/-- The reserved bits of a header are zero, its unit is the slot's and its version 1 (R192, R195). -/
def slotOk (unit : Nat) (ws : List Nat) : Bool :=
  let w := ws.headD 0
  field w 0 4 == unit && field w 4 4 == 0 && field w 20 12 == 0 && field w 48 8 == 1 && field w 56 8 == 0

/-- `VALID` and `DELIVERED` of a header. -/
def slotValid (ws : List Nat) : Bool := field (ws.headD 0) 16 1 == 1
/-- `DELIVERED` of a header. -/
def slotDelivered (ws : List Nat) : Bool := field (ws.headD 0) 17 1 == 1

/-- The words of a slot. -/
def State.readSlot (s : State) (a : Agent) (slot : Word) : Except (Kind × Nat) (List Nat × State) :=
  State.loadWords { a with level := .control } s slot 16

/-- The first word of a slot's header changed. -/
def State.markSlot (s : State) (a : Agent) (slot : Word) (f : Nat → Nat) : State :=
  match State.loadWords { a with level := .control } s slot 1 with
  | .error _ => s
  | .ok (ws, s) => s.storeFields a slot [(8, f (ws.headD 0))]

/-- A header after resumption: `KIND` and the flags but `VALID` are 0 (R195). -/
def resumedWord (w : Nat) : Nat := w % 2 ^ 8 + field w 16 1 * 2 ^ 16 + w / 2 ^ 32 * 2 ^ 32
/-- A header after delivery. -/
def deliveredWord (w : Nat) : Nat := if field w 17 1 = 1 then w else w + 2 ^ 17

/-! ### Bodies (R195-R198) -/

/-- The source registers of a texture instruction. -/
def Group.texSrc (g : Group) (a : Nat) : SMap Word :=
  (List.range 4).foldl (fun m k => (List.range g.width).foldl (fun m i => set 0 (k * 64 + i) (g.vreg (a + k) i) m) m) []

/-- The texture body read back. -/
def TexOp.read (x : TexOp) (g : Group) (ws : List Nat) : Option TexOp :=
  if slotField ws 0x28 1 ≤ 15 ∧ slotField ws 0x29 7 = 0 then
    some { x with done := BitVec.ofNat 64 (slotField ws 0x20 8), quad := slotField ws 0x28 1, src := g.texSrc x.a }
  else none

/-- The rasteriser body read back: a pixel in the box of the triangle (R139), or the one that the unit stands at. A stream
whose triangles are done stays as it is. -/
def RastOp.read (r : RastOp) (s : State) (a : Agent) (ws : List Nat) : Option RastOp :=
  let tri := slotField ws 0x20 4
  let stage := slotField ws 0x24 1
  let x := slotField ws 0x28 2
  let y := slotField ws 0x2A 2
  let q := { r with tri := tri }
  let shape := if tri = r.tri ∧ r.setup.isSome = true then r.setup else (s.peekTri a r tri).bind triOf
  let setup := if stage = 0 then (if tri = r.tri then r.setup else none) else shape
  let inBox := (tri = r.tri ∧ x = r.px ∧ y = r.py) ∨ (match shape with
    | none => false
    | some t =>
      let b := t.box
      decide (b.1 ≤ x) && decide ((x : Int) ≤ b.2.1) && decide (b.2.2.1 ≤ y) && decide ((y : Int) ≤ b.2.2.2)) = true
  if (tri < r.ntri ∨ tri = r.tri) ∧ stage ≤ 3 ∧ inBox ∧ slotField ws 0x25 3 = 0 ∧ slotField ws 0x30 16 = 0 then
    let stage' := if setup.isNone then 0 else if stage = 2 then 1 else stage
    some { q with setup := setup, stage := stage', px := x, py := y, appended := slotField ws 0x2C 4, quads := [] }
  else none

/-- The copy body read back, and the counter that its completion lowers. -/
def CopyOp.read (c : CopyOp) (s : State) (ctx : Nat) (ws : List Nat) : Option (CopyOp × Nat) :=
  let hd := BitVec.ofNat 64 (slotField ws 0x20 8)
  let form := slotField ws 0x44 1
  let dc := slotField ws 0x45 1
  let row := slotField ws 0x40 4
  let rc := if hd = c.handle ∨ 4 ≤ form then some c.record else s.resolve ctx hd
  match rc with
  | none => none
  | some rc =>
    let c' := { c with form := form, handle := hd, record := rc, org := (List.range 5).map (fun d => slotInt ws (0x28 + 4 * d)),
                       share := slotField ws 0x3C 4, mem := if form % 2 = 1 then slotField ws 0x48 8 else c.mem, row := row,
                       rows := if 4 ≤ form then c.count / 256 else winRows rc }
    if form ≤ 5 ∧ (dc ≤ 7 ∨ dc = 0xFF) ∧ row < c'.rows ∧ slotField ws 0x46 2 = 0 then some (c', dc) else none

/-- A node reference has bits [5:3] zero (R197). -/
def refOk (x : Nat) : Bool := field x 3 3 == 0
------------------------------------------------------------------------
**YOUR INSTRUCTIONS**
Output the data once more, exactly as it appears above.

**SOLUTION**
/-- The reserved bits of a header are zero, its unit is the slot's and its version 1 (R192, R195). -/
def slotOk (unit : Nat) (ws : List Nat) : Bool :=
  let w := ws.headD 0
  field w 0 4 == unit && field w 4 4 == 0 && field w 20 12 == 0 && field w 48 8 == 1 && field w 56 8 == 0

/-- `VALID` and `DELIVERED` of a header. -/
def slotValid (ws : List Nat) : Bool := field (ws.headD 0) 16 1 == 1
/-- `DELIVERED` of a header. -/
def slotDelivered (ws : List Nat) : Bool := field (ws.headD 0) 17 1 == 1

/-- The words of a slot. -/
def State.readSlot (s : State) (a : Agent) (slot : Word) : Except (Kind × Nat) (List Nat × State) :=
  State.loadWords { a with level := .control } s slot 16

/-- The first word of a slot's header changed. -/
def State.markSlot (s : State) (a : Agent) (slot : Word) (f : Nat → Nat) : State :=
  match State.loadWords { a with level := .control } s slot 1 with
  | .error _ => s
  | .ok (ws, s) => s.storeFields a slot [(8, f (ws.headD 0))]

/-- A header after resumption: `KIND` and the flags but `VALID` are 0 (R195). -/
def resumedWord (w : Nat) : Nat := w % 2 ^ 8 + field w 16 1 * 2 ^ 16 + w / 2 ^ 32 * 2 ^ 32
/-- A header after delivery. -/
def deliveredWord (w : Nat) : Nat := if field w 17 1 = 1 then w else w + 2 ^ 17

/-! ### Bodies (R195-R198) -/

/-- The source registers of a texture instruction. -/
def Group.texSrc (g : Group) (a : Nat) : SMap Word :=
  (List.range 4).foldl (fun m k => (List.range g.width).foldl (fun m i => set 0 (k * 64 + i) (g.vreg (a + k) i) m) m) []

/-- The texture body read back. -/
def TexOp.read (x : TexOp) (g : Group) (ws : List Nat) : Option TexOp :=
  if slotField ws 0x28 1 ≤ 15 ∧ slotField ws 0x29 7 = 0 then
    some { x with done := BitVec.ofNat 64 (slotField ws 0x20 8), quad := slotField ws 0x28 1, src := g.texSrc x.a }
  else none

/-- The rasteriser body read back: a pixel in the box of the triangle (R139), or the one that the unit stands at. A stream
whose triangles are done stays as it is. -/
def RastOp.read (r : RastOp) (s : State) (a : Agent) (ws : List Nat) : Option RastOp :=
  let tri := slotField ws 0x20 4
  let stage := slotField ws 0x24 1
  let x := slotField ws 0x28 2
  let y := slotField ws 0x2A 2
  let q := { r with tri := tri }
  let shape := if tri = r.tri ∧ r.setup.isSome = true then r.setup else (s.peekTri a r tri).bind triOf
  let setup := if stage = 0 then (if tri = r.tri then r.setup else none) else shape
  let inBox := (tri = r.tri ∧ x = r.px ∧ y = r.py) ∨ (match shape with
    | none => false
    | some t =>
      let b := t.box
      decide (b.1 ≤ x) && decide ((x : Int) ≤ b.2.1) && decide (b.2.2.1 ≤ y) && decide ((y : Int) ≤ b.2.2.2)) = true
  if (tri < r.ntri ∨ tri = r.tri) ∧ stage ≤ 3 ∧ inBox ∧ slotField ws 0x25 3 = 0 ∧ slotField ws 0x30 16 = 0 then
    let stage' := if setup.isNone then 0 else if stage = 2 then 1 else stage
    some { q with setup := setup, stage := stage', px := x, py := y, appended := slotField ws 0x2C 4, quads := [] }
  else none

/-- The copy body read back, and the counter that its completion lowers. -/
def CopyOp.read (c : CopyOp) (s : State) (ctx : Nat) (ws : List Nat) : Option (CopyOp × Nat) :=
  let hd := BitVec.ofNat 64 (slotField ws 0x20 8)
  let form := slotField ws 0x44 1
  let dc := slotField ws 0x45 1
  let row := slotField ws 0x40 4
  let rc := if hd = c.handle ∨ 4 ≤ form then some c.record else s.resolve ctx hd
  match rc with
  | none => none
  | some rc =>
    let c' := { c with form := form, handle := hd, record := rc, org := (List.range 5).map (fun d => slotInt ws (0x28 + 4 * d)),
                       share := slotField ws 0x3C 4, mem := if form % 2 = 1 then slotField ws 0x48 8 else c.mem, row := row,
                       rows := if 4 ≤ form then c.count / 256 else winRows rc }
    if form ≤ 5 ∧ (dc ≤ 7 ∨ dc = 0xFF) ∧ row < c'.rows ∧ slotField ws 0x46 2 = 0 then some (c', dc) else none

/-- A node reference has bits [5:3] zero (R197). -/
def refOk (x : Nat) : Bool := field x 3 3 == 0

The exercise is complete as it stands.